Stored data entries
◆ ◆ ◆
-- ==== Sys2Proof/Machine/State.lean ====
section
/-! DEFINITION. The state of the device: every register, buffer, counter, mode and pin the spec gives it, block by block, as plain data. Default field values are the reset values. -/

namespace Sys2Proof.Machine

/-- Faults of the model. -/
inductive Fault where
  /-- Raised by a command whose operand WellFormed rejects (a byte list of the wrong length, a token count over a
  frame's 12): no such command reaches the device. Safe: the model stops. -/
  | illFormed
deriving DecidableEq, Repr

/-- Refusals of the model. -/
inductive Refusal where
  /-- Raised by an arm of exec that has no meaning yet. Safe: the model stops. -/
  | notModelled (mnemonic : String)
deriving DecidableEq, Repr

/-! ## Tiles -/

/-- One context of a tile as CFG loads it (R42, R45, R242): claiming bed and quotas. -/
structure TileCtx where
  claimed : Bool := false
  bed : BitVec 8 := 0
  qcore : Nat := 0
  qport : List Nat := []
deriving DecidableEq, Repr

/-- A drain in progress (R100-R102): the tokens still to be read from the drained bank. -/
structure Drain where
  toks : List Token := []
deriving DecidableEq, Repr

/-- What an M tile holds (R89, Table MAC-1). -/
structure MState where
  code : AMap Byte := []
  scale : AMap (BitVec 16) := []
  acc0 : AMap Word := []
  acc1 : AMap Word := []
  bub0 : Bool := true
  bub1 : Bool := true
  active : Bool := false
  gsum : AMap Word := []
  kc : AMap Nat := []
  tag : AMap (Option (BitVec 4)) := []
  drain : Drain := {}
deriving DecidableEq, Repr

/-- What a Q tile holds (R115, Table ROT-1). -/
structure QState where
  buf : AMap Word := []
  bufBub : Bool := true
  scales : List (BitVec 16 × Bool) := []
  codes : List Byte := []
  codesBub : Bool := true
  qs : AMap (BitVec 16) := []
  ds : AMap (BitVec 16) := []
  satc : AMap Word := []
  fired : AMap Bool := []
  stepsat : AMap Nat := []
  noisy : AMap Bool := []
  quietN : AMap Nat := []
  bt : BitVec 4 := 0
  rt : Option (BitVec 4) := none
deriving DecidableEq, Repr

/-- A slot of an S-tile store: the token and its check bit (R137). -/
structure Slot where
  tok : Token := {}
  chk : Bool := false
deriving DecidableEq, Repr

/-- One copy of a queue's pointers (R150). -/
structure Ptrs where
  wp : BitVec 24 := 0
  rp : BitVec 24 := 0
  fp : BitVec 24 := 0
  mp : BitVec 24 := 0
  mv : Bool := false
deriving DecidableEq, Repr

/-- A queue of an S tile (R135, R150, R156). -/
structure Queue where
  a : Ptrs := {}
  b : Ptrs := {}
  froz : Bool := false
  hwm : Nat := 0
deriving DecidableEq, Repr

/-- A slot access (R139): write a token to a slot, or read a slot to an output port with the marker given. -/
inductive SlotAccess where
  | write (slot : Nat) (tok : Token)
  | read (slot : Nat) (op : Nat) (mark : Marker)
deriving DecidableEq, Repr

/-- What an S tile holds (R135, Table MEM-1). -/
structure SState where
  store : AMap Slot := []
  queues : AMap Queue := []
  idx : List Nat := [0, 0, 0, 0, 0, 0]
  lastDesc : Option Nat := none
  staging : List (BitVec 64) := []
  streamed : Option (List (BitVec 64)) := none
  ldgFresh : Bool := false
  portCnt : AMap Nat := []
  /-- the hard ports stand parked until the next release -/
  portsOff : Bool := true
  beatRank : Nat := 0
  bankUse : AMap Nat := []
  /-- queues pushed in the beat; accesses deferred, each with the rank of who made it -/
  pushedNow : List Nat := []
  deferred : List (Nat × SlotAccess) := []
  /-- queues that the core's control operation of this beat gave room for a push that waited on FREE = 0 (R148) -/
  freed : List Nat := []
  /-- the instruction whose slot access is deferred, for the event of its read (R160) -/
  deferPc : Nat := 0
deriving DecidableEq, Repr

/-- What an F tile holds (R180, Table SFW-1), with the tokens it holds between closing firings (R188). -/
structure FState where
  vb : AMap Word := []
  pos : BitVec 32 := 0
  phase : BitVec 4 := 0
  held : List Token := []
  allBub : Bool := true
  fill : Nat := 0
deriving DecidableEq, Repr

/-- What a W tile holds (R191). -/
structure WState where
  fl0 : Bool := false
  fl1 : Bool := false
  lc0 : BitVec 12 := 0
  lc1 : BitVec 12 := 0
deriving DecidableEq, Repr

/-- The stores of a tile whose entries carry parity (R90, R115, R180, R191). -/
inductive StoreId where
  | code | scale | bank0 | bank1 | qbuf | qs | ds | qcnt | vb | fcnt | wrec | flags
deriving DecidableEq, Repr

/-- A grid tile. -/
structure GridTile where
  words : AMap (BitVec 64) := []
  health : AMap Nat := []
  cfg : AMap TileCtx := []
  wrec : AMap (List Byte) := []
  badParity : List (StoreId × Nat) := []
  cur : BitVec 2 := 0
  inReset : Bool := true
  parked : Bool := true
  pc : BitVec 8 := 0
  rep : Nat := 0
  halted : Bool := false
  fired : Nat := 0
  tokUsed : Bool := false
  hiMark : Marker := .none
  closeMark : Marker := .none
  inb : AMap (List Token) := []
  pipe : AMap (List Token) := []
  /-- tokens of the last firing that the core's pipeline has not taken yet (R34; log entry 12) -/
  rest : AMap (List Token) := []
  outb : AMap (List Token) := []
  latch : AMap (List Token) := []
  acked : AMap (List Dest) := []
  passed : AMap Bool := []
  switched : Bool := true
  m : MState := {}
  q : QState := {}
  s : SState := {}
  f : FState := {}
  w : WState := {}
deriving DecidableEq, Repr

/-- An edge tile (R18, R468): its contexts' routing words and descriptors, its two paths and its counts. -/
structure EdgeTile where
  route : AMap (BitVec 64) := []
  edesc : AMap (BitVec 64) := []
  cfg : AMap TileCtx := []
  cur : BitVec 2 := 0
  parked : Bool := true
  inSlots : List Token := []
  outSlots : List Token := []
  acked : List Dest := []
  inCnt : Nat := 0
  outCnt : Nat := 0
  lastBseq : BitVec 4 := 0
  inMarked : Bool := false
  outMarked : Bool := false
  hiMark : Marker := .none
  switched : Bool := true
deriving DecidableEq, Repr

/-! ## Beds -/

/-- A bed of one context as BEDTAB defines it (R241). -/
structure BedDef where
  bed : BitVec 8 := 0
  flags : BitVec 8 := 0
  ntile : BitVec 16 := 0
  label : List Byte := []
  wrec : List Byte := []
deriving DecidableEq, Repr

/-- The diagnostic state of a bed (Table MAP-3) and its report of the step (R47, R260). -/
structure BedState where
  nonfin : Word := 0
  steer : Word := 0
  ovf : Word := 0
  cecc : Word := 0
  adapt : Word := 0
  nonfinStep : Bool := false
  steerStep : Bool := false
  adaptStep : Bool := false
  ovfWin : Bool := false
  reported : Bool := false
  report : Marker := .none
  firing : Bool := false
deriving DecidableEq, Repr

/-- The FAB window's selects and samples of one agent for one bed (R441, R442). -/
structure BedSel where
  qsel : BitVec 13 := 0
  tsel : BitVec 6 := 0
  sample : List Word := []
deriving DecidableEq, Repr

/-! ## PACE -/

/-- PACE states (Table PCE-5-S). -/
inductive PaceState where
  | idle | running | held | barrier | stopped | aborted
deriving DecidableEq, Repr

/-- The phases of abort handling (Table TWN-5). -/
inductive AbortPhase where
  | none | frozen | announced | resetDone
deriving DecidableEq, Repr

/-- The PACE commit group's values (R66). -/
structure PaceTiming where
  period : BitVec 24 := 0x7D0
  pmin : BitVec 24 := 0x7D0
  window : BitVec 24 := 0x7D0
  hallow : Word := 0
  laglim : BitVec 24 := 0
deriving DecidableEq, Repr

/-- A bed in the abort snapshot (R64). -/
structure BedSnap where
  bed : Nat := 0
  parked : Bool := true
  ltile : BitVec 16 := 0
  lfire : Nat := 0
deriving DecidableEq, Repr

/-- The abort snapshot (R64). -/
structure Snapshot where
  step : Nat := 0
  busy : Nat := 0
  hold : Nat := 0
  pace : List Word := []
  beds : List BedSnap := []
  queues : List (Nat × Nat × Queue) := []
  edges : List (Nat × Nat × Nat) := []
  namedTile : BitVec 16 := 0
  namedQueue : BitVec 8 := 0
  namedKind : BitVec 8 := 0
  stateBefore : PaceState := .idle
  time : Nat := 0
deriving DecidableEq, Repr

/-- The pace controller (R45-R68). -/
structure Pace where
  mode : BitVec 2 := 0
  act : PaceTiming := {}
  shadow : PaceTiming := {}
  pending : Bool := false
  wdog : BitVec 8 := 0x10
  holdlim : BitVec 24 := 0x186A0
  swhold : Bool := false
  tick : BitVec 16 := 0
  stopEn : Bool := false
  stopStep : BitVec 48 := 0
  holdCount : Word := 0
  holdNs : BitVec 64 := 0
  holdLast : Word := 0
  stepMiss : BitVec 16 := 0
  lagMiss : BitVec 16 := 0
  lastBusy : Word := 0
  maxBusy : Word := 0
  lag : Nat := 0
  lagArmed : Bool := true
  state : PaceState := .idle
  req : BitVec 7 := 0
  step : BitVec 48 := 0
  clock : Nat := 0
  relT : Nat := 0
  schedT : Nat := 0
  stepHold : Nat := 0
  standT : Nat := 0
  released : Bool := false
  complete : Bool := false
  completeT : Nat := 0
  /-- every bed has reported and the 10 ns release decision runs; what is left of it (Table PCE-1, R61) -/
  deciding : Bool := false
  decLeft : Nat := 0
  busy : Nat := 0
  rank : Marker := .stepEnd
  dupStep : BitVec 48 := 0
  dupComplete : Bool := false
  treeParityOk : Bool := true
  barrierT : Nat := 0
  stopByStep : Bool := false
  /-- RESUME lets the stop step go (R57) -/
  resumed : Bool := false
  abort : AbortPhase := .none
  fatal : Bool := false
  needPor : Bool := false
  snap : Snapshot := {}
  rakeAct : Bool := false
  /-- the step in force was released in a rake-out (R268) -/
  raked : Bool := false
  rakeDrop : Bool := false
  rakeLeft : Nat := 0
  rakeDropCnt : Word := 0
  stepsSinceWarm : Nat := 0
deriving DecidableEq, Repr

/-! ## Loader -/

/-- A tile block (R242). -/
structure TileBlock where
  tile : BitVec 16 := 0
  kind : BitVec 8 := 0
  bed : BitVec 8 := 0
  claimed : Bool := false
  qcore : Nat := 0
  qport : List Nat := []
  route : BitVec 64 := 0
  edesc : BitVec 64 := 0
  instrs : List (BitVec 64) := []
  consts : List (BitVec 64) := []
  off : Nat := 0
  ninstr : Nat := 0
  nconst : Nat := 0
deriving DecidableEq, Repr

/-- A stream descriptor (R275). -/
structure StreamDesc where
  addr : Nat := 0
  rowtok : Nat := 0
  nrow : Nat := 0
  pitch : Int := 0
  wrap : Bool := false
  fill : Bool := false
  fbub : Bool := false
  cap : Bool := false
  bf16 : Bool := false
deriving DecidableEq, Repr

/-- A stream list (R245). -/
structure StreamList where
  engine : Nat := 0
  /-- the image offset of its first descriptor -/
  off : Nat := 0
  write : Bool := false
  cmp : BitVec 8 := 0
  descs : List StreamDesc := []
deriving DecidableEq, Repr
◆ ◆ ◆
## What the task asks:
In the entries above, find the line with "route : AMap (BitVec 64) := []" and the line with "pmin : BitVec 24 := 0x7D0", then restate word for word both of them and every line between, with nothing more.

## Finished task:
  route : AMap (BitVec 64) := []
  edesc : AMap (BitVec 64) := []
  cfg : AMap TileCtx := []
  cur : BitVec 2 := 0
  parked : Bool := true
  inSlots : List Token := []
  outSlots : List Token := []
  acked : List Dest := []
  inCnt : Nat := 0
  outCnt : Nat := 0
  lastBseq : BitVec 4 := 0
  inMarked : Bool := false
  outMarked : Bool := false
  hiMark : Marker := .none
  switched : Bool := true
deriving DecidableEq, Repr

/-! ## Beds -/

/-- A bed of one context as BEDTAB defines it (R241). -/
structure BedDef where
  bed : BitVec 8 := 0
  flags : BitVec 8 := 0
  ntile : BitVec 16 := 0
  label : List Byte := []
  wrec : List Byte := []
deriving DecidableEq, Repr

/-- The diagnostic state of a bed (Table MAP-3) and its report of the step (R47, R260). -/
structure BedState where
  nonfin : Word := 0
  steer : Word := 0
  ovf : Word := 0
  cecc : Word := 0
  adapt : Word := 0
  nonfinStep : Bool := false
  steerStep : Bool := false
  adaptStep : Bool := false
  ovfWin : Bool := false
  reported : Bool := false
  report : Marker := .none
  firing : Bool := false
deriving DecidableEq, Repr

/-- The FAB window's selects and samples of one agent for one bed (R441, R442). -/
structure BedSel where
  qsel : BitVec 13 := 0
  tsel : BitVec 6 := 0
  sample : List Word := []
deriving DecidableEq, Repr

/-! ## PACE -/

/-- PACE states (Table PCE-5-S). -/
inductive PaceState where
  | idle | running | held | barrier | stopped | aborted
deriving DecidableEq, Repr

/-- The phases of abort handling (Table TWN-5). -/
inductive AbortPhase where
  | none | frozen | announced | resetDone
deriving DecidableEq, Repr

/-- The PACE commit group's values (R66). -/
structure PaceTiming where
  period : BitVec 24 := 0x7D0
  pmin : BitVec 24 := 0x7D0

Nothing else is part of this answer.